Dr. Gilad Langer: Yes, of course, and this is the age-old adage that in order to have change, you need a crisis for change. Now there’s plenty of examples of that. So industries that are doing well, and I equate the crisis to profit margins, right? So industries that are doing well with healthy profit margins, they naturally will not have a hard time with change. So what we see is that actually industries where the profit margins are low, they are actually much more open to adopting change at a faster rate than industries where, so let’s take life sciences, even within life sciences. We went through the pandemic, and they’re making good profits right now. And so it’s funny because they are at the leading edge of finding new therapies and new ways to create things. But when you say, ‘Hey, let’s put in some new technologies in your manufacturing plant,’ they go, ‘No, we’re doing well, thank you.’ But then if you go to a producer of antibiotics in a third world country with heavy competitive pressure, they’re very open to change. And I think you see their crowd. So, food and beverage where profit margins are very, very thin, CPG. Some assembly introduced like a retail assembly that’s electronic or something, they’re open to that because they have their profit margins are low in a heavy competitive space. An industry where they’re highly automated, for example, semiconductor, there’s more resistance there to change. So it really depends on the industry. You have to look at it from a kind of a profit margin, competitive pressure type of scenario — where the crisis is.

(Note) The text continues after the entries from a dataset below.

/-- Messages from injection to answer (R334 to R341). Which of several waiting messages is injected or answered, where R340 orders
one queue only, is the model's choice, log entry 20. -/
def Obligations.MessagesInjectedDeliveredAndAnswered : Prop :=
  ∀ (i : Iface) (c : CoreIx) (q : QueueIx) (m : Msg) (pre post : List Msg) (s : State),
    let sent (k : Option Nat) (path : Route) : Msg :=
      { m with site := (s.route k m.dst).2, gen := (s.route k m.dst).1, path := path, st := .flying }
    let mine := (s.core c).unacked.filter fun u => u.igen == (s.core c).gen
    let goes (j : Instr) (t : State) : Prop :=
      t.pkg.barred = s.pkg.barred → t.pkg.blocked = s.pkg.blocked → exec j s = .next (s.sentFrom t)
    ((s.core c).stopped = false → mine.length < 16 → (s.core c).sendq = pre ++ m :: post →
      (∀ x ∈ pre, ∃ u ∈ mine, u.global = x.global) → (∀ u ∈ mine, u.global ≠ m.global) → m.kind ≠ 2 →
      let k := s.meadowOf c
      let fly := sent k (s.routeTo c (s.route k m.dst).2)
      let t := s.updCore c fun n => { n with sendq := pre ++ post, unacked := n.unacked ++ [fly] }
      (∀ k, m.tok = some k → m.cp = none →
        goes (.messageInject (.core c)) ((t.updCore c fun n => { n.setTok k (.done 0) with progress := true }).resume c))
      ∧ (∀ k, m.tok = none → m.cp = some k →
        goes (.messageInject (.core c)) (t.updSeqOp c 4 k fun o => { o with noted := true })))
    ∧ (s.hub.doorbells = pre ++ m :: post → (∀ x ∈ pre, ∃ u ∈ s.hub.unacked, u.global = x.global) →
      (∀ u ∈ s.hub.unacked, u.global ≠ m.global) → s.behindWrite m = false →
      (s.hub.unacked.filter fun u => u.kind = 2 && u.origin = m.origin).length < 256 →
      exec (.messageInject .hub) s = .next (s.updHub fun h =>
        { h with doorbells := pre ++ post, unacked := h.unacked ++ [sent (s.meadowOf m.dst) .xy] }))
    ∧ (s.findMsg i q (· == .flying) = some m →
      let r := (s.core m.dst).ring m.queue
      (∀ w, s.dropAt m.dst m.site m.gen = some w →
        exec (.messageArrival i q) s = .next ((s.countDrop w).markMsg i q .flying .dropped))
      ∧ (s.dropAt m.dst m.site m.gen = none → r.count < s.queueDepth q →
        goes (.messageArrival i q) (((s.updCore m.dst fun n =>
          (n.nearWrite (s.queueRing q + 64 * ((r.head + r.count) % s.queueDepth q)) (lineBytes m.entry)).setRing m.queue
            ⟨r.head, r.count + 1⟩).markMsg i q .flying .accepted).offer m.dst))
      ∧ (∀ w, s.dropAt m.dst m.site m.gen = none → s.queueDepth q ≤ r.count → s.meadowOf m.dst = some w →
        exec (.messageArrival i q) s
          = .next ((s.markMsg i q .flying .bounced).updMeadow w fun x => { x with bounces := satInc x.bounces })))
    ∧ (s.findMsg (.core c) q (fun st => st == .accepted || st == .dropped || st == .bounced) = some m →
      let gone := s.updCore c fun n => { n with unacked := eraseFirst (fun x => x.global = q && x.st = m.st) n.unacked }
      (m.igen ≠ (s.core c).gen → exec (.messageResponse (.core c) q) s
        = .next (gone.updHub fun h => { h with lateDrops := satInc h.lateDrops }))
      ∧ (m.igen = (s.core c).gen → m.st ≠ .bounced → exec (.messageResponse (.core c) q) s = .next gone)
      ∧ (m.igen = (s.core c).gen → m.st = .bounced → exec (.messageResponse (.core c) q) s
        = .next (s.markMsg (.core c) q .bounced .held)))
    ∧ (s.findMsg i q (· == .held) = some m →
      (s.mayInject i = true → s.abandoned i m = false → exec (.messageResend i q) s = .next (s.markMsg i q .held .flying))
      ∧ (s.mayInject i = false ∨ s.abandoned i m = true → exec (.messageResend i q) s = .next s))

/-- STEM frames (R342, R449). That reserved bits end a frame with ST_SXT_OP is the model's choice, log entry 34. -/
def Obligations.StemFramesAreIssued : Prop :=
  ∀ (p : PortIx) (j : MailJob) (s : State), s.mailJob p = some j → j.op = 7 → s.sxt.fwRunning = true →
    ((s.sxt.stemWait ++ s.sxt.stemOut).any fun k => k.by_ == .mail p) = false →
    let fr := j.arg 0
    let op := bitsOf fr 3 0
    let id := bitsOf fr 23 8
    let arg := fr / 2 ^ 24
    let cores := (s.coresOf id).getD []
    let k : StemCmd := ⟨op, id, arg, .mail p, false⟩
    let out (w : Bool) (t : State) : Out := .next (t.updSxt fun x => { x with stemOut := x.stemOut ++ [{ k with waits := w }] })
    let stop := match s.meadowOfTop id with | some m => s.stopMeadow m | none => s.stopCores cores
    (10 ≤ s.sxt.bootStep → frameOk fr = true → s.portTarget p id = true → s.sxt.stemWait = [] → stemPlace s.sxt.stemOut k = true →
      (op = 1 → exec (.stemStop p) s = out false stop)
      ∧ (op = 2 → exec (.stemIsolate p) s = out false { stop with heath := { stop.heath with
          isolated := (s.sitesOf cores).foldl (fun m x => Sparse.put false m x true) stop.heath.isolated } })
      ∧ (op = 3 → exec (.stemReset p) s = out (s.stemReset id).1 (s.stemReset id).2)
      ∧ (op = 4 → ∀ w, s.meadowOfTarget id = some w → exec (.stemAdmit p) s = out false (s.updMeadow w fun x => { x with
          routes := Sparse.put none x.routes (bitsOf arg 11 0)
            (some (BitVec.ofNat 16 (bitsOf arg 27 12), bitsOf arg 34 28)) }))
      ∧ (op = 5 → s.bistCheck id arg = none → s.bistWaits id = false →
          exec (.stemBist p) s = out false { s with bist := { s.bist with busy := true, code := Code.ok } })
      ∧ (op = 5 → ∀ e, s.bistCheck id arg = some e → exec (.stemBist p) s = .next (s.mailEnd p e 0))
      ∧ (op = 6 → exec (.stemWatch p) s = out false (s.watchCommand ((s.basesOf id).getD []) arg)))
    ∧ (10 ≤ s.sxt.bootStep → frameOk fr = true → s.portTarget p id = false →
      let no : Out := .next (s.mailEnd p Code.stemTarget 0)
      (op = 1 → exec (.stemStop p) s = no) ∧ (op = 2 → exec (.stemIsolate p) s = no) ∧ (op = 3 → exec (.stemReset p) s = no)
      ∧ (op = 4 → exec (.stemAdmit p) s = no) ∧ (op = 5 → exec (.stemBist p) s = no) ∧ (op = 6 → exec (.stemWatch p) s = no))
    ∧ (s.sxt.bootStep < 10 ∨ frameOk fr = false →
      let no : Out := .next (s.mailEnd p Code.sxtOp 0)
      (op = 1 → exec (.stemStop p) s = no) ∧ (op = 2 → exec (.stemIsolate p) s = no) ∧ (op = 3 → exec (.stemReset p) s = no)
      ∧ (op = 4 → exec (.stemAdmit p) s = no) ∧ (op = 5 → exec (.stemBist p) s = no) ∧ (op = 6 → exec (.stemWatch p) s = no))

/-- The end of a stem command (R343 to R345). What holds an acknowledgement back is a reset that waits (R485), or a request of the
sites that the command isolates or resets (R342). -/
def Obligations.StemAcknowledgements : Prop :=
  ∀ (i : Fin 4) (k : StemCmd) (s : State), s.sxt.stemOut[i.val]? = some k → s.sxt.lockstep = false →
    s.sxt.stemWait = [] → (s.port 0).ctlQueue = [] → (s.port 1).ctlQueue = [] →
    let t := s.updSxt fun x => { x with stemOut := x.stemOut.eraseIdx i }
    let flies (n : Nat) : Prop := (s.core n).rcopies ≠ [] ∨ (∃ m ∈ (s.core n).unacked, m.st ≠ .held ∧ m.st ≠ .waiting)
      ∨ ∃ d ∈ s.pkg.deltas, ∃ q, d.owner = some (.op n q)
    (k.waits = true ∨ ((k.op = 2 ∨ k.op = 3) ∧ ∃ n ∈ (s.coresOf k.target).getD [], flies n) → exec (.stemAck i) s = .next s)
    ∧ (∀ p, k.waits = false → k.by_ = .mail p → k.op = 1 ∨ k.op = 2 ∨ k.op = 3 ∨ k.op = 6 →
      ((k.op = 2 ∨ k.op = 3 → ∀ n ∈ (s.coresOf k.target).getD [], ¬ flies n) →
        exec (.stemAck i) s = .next (t.mailEnd p Code.ok 0))
      ∧ (s.sxt.repairQueue = [] → s.bist.busy = false → exec (.stemNoAck i []) s = .next (t.mailEnd p Code.stemNoAck 0)))
    ∧ (∀ m, k.waits = false → k.by_ = .sexton → k.op = 4 → s.meadowOfTop k.target = some m →
      s.meadowOf (bitsOf k.arg 11 0) = some m →
      let n := bitsOf k.arg 11 0
      let x := s.meadow m
      let c := { s.core n with awaitAdmit := false, stopped := decide (x.state = .stopped ∨ x.state = .failed) }
      (s.core n).unstalled → (s.base (baseOf n)).gated = false → (s.base (baseOf n)).testing = false →
      (x.state ≠ .ready ∨ x.switchReq = false) → s.sxt.bootStep ≠ 10 →
      ∃ u, exec (.stemAck i) s = .next u ∧ u.sxt.stemOut = s.sxt.stemOut.eraseIdx i
        ∧ u.core n = (if (s.core n).awaitAdmit ∧ x.state = .opened then (c.setSteps x.regs).start else c)
        ∧ Sparse.get false u.heath.isolated (s.siteOf n)
          = ((Sparse.get false s.heath.failed (s.siteOf n) || meshCut s.heath.meshDown (s.siteOf n))
              && Sparse.get false s.heath.isolated (s.siteOf n)))
    ∧ (∀ p m (b : BaseIx), k.waits = false → k.by_ = .mail p → k.op = 1 → ((s.basesOf k.target).getD []).contains b.val = true →
      s.meadowOfBase b = some m → (s.meadow m).state = .opened → s.sxt.repairQueue = [] → s.sxt.repair.phase = 0 →
      s.hostStream = false →
      ∃ u, exec (.stemNoAck i [⟨b, [], false⟩]) s = .next u ∧ (u.meadow m).state = .failed ∧ (u.meadow m).code = Code.stemNoAck
        ∧ u.sxt.repair.phase = 1 ∧ u.sxt.repair.base = b ∧ (u.mbox p).ready = some (Code.stemNoAck, 0))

Daniel Langley: Yeah, that makes sense. So, in some respects, it’s almost counterintuitive as well, isn’t it? The whole ‘things are going well, so we don’t need to change.’ I’m sure that’s what the automotive manufacturers thought as well for a long time.
Dr. Gilad Langer: Yeah, exactly. Well, there was a crisis there for sure, and there are many examples of that in the third industrial revolution that came about. And I would equate that — it’s a combination of the Lean movement together with the advent of the PLC. You know, the American car industry was in crisis. They were getting beat by the Japanese, and they had to change. So the semiconductor went through the same cycle in 2001, and it’s one of the most advanced, highly automated industries in the world … Lean industries in the world right now. But that was a crisis that caused that.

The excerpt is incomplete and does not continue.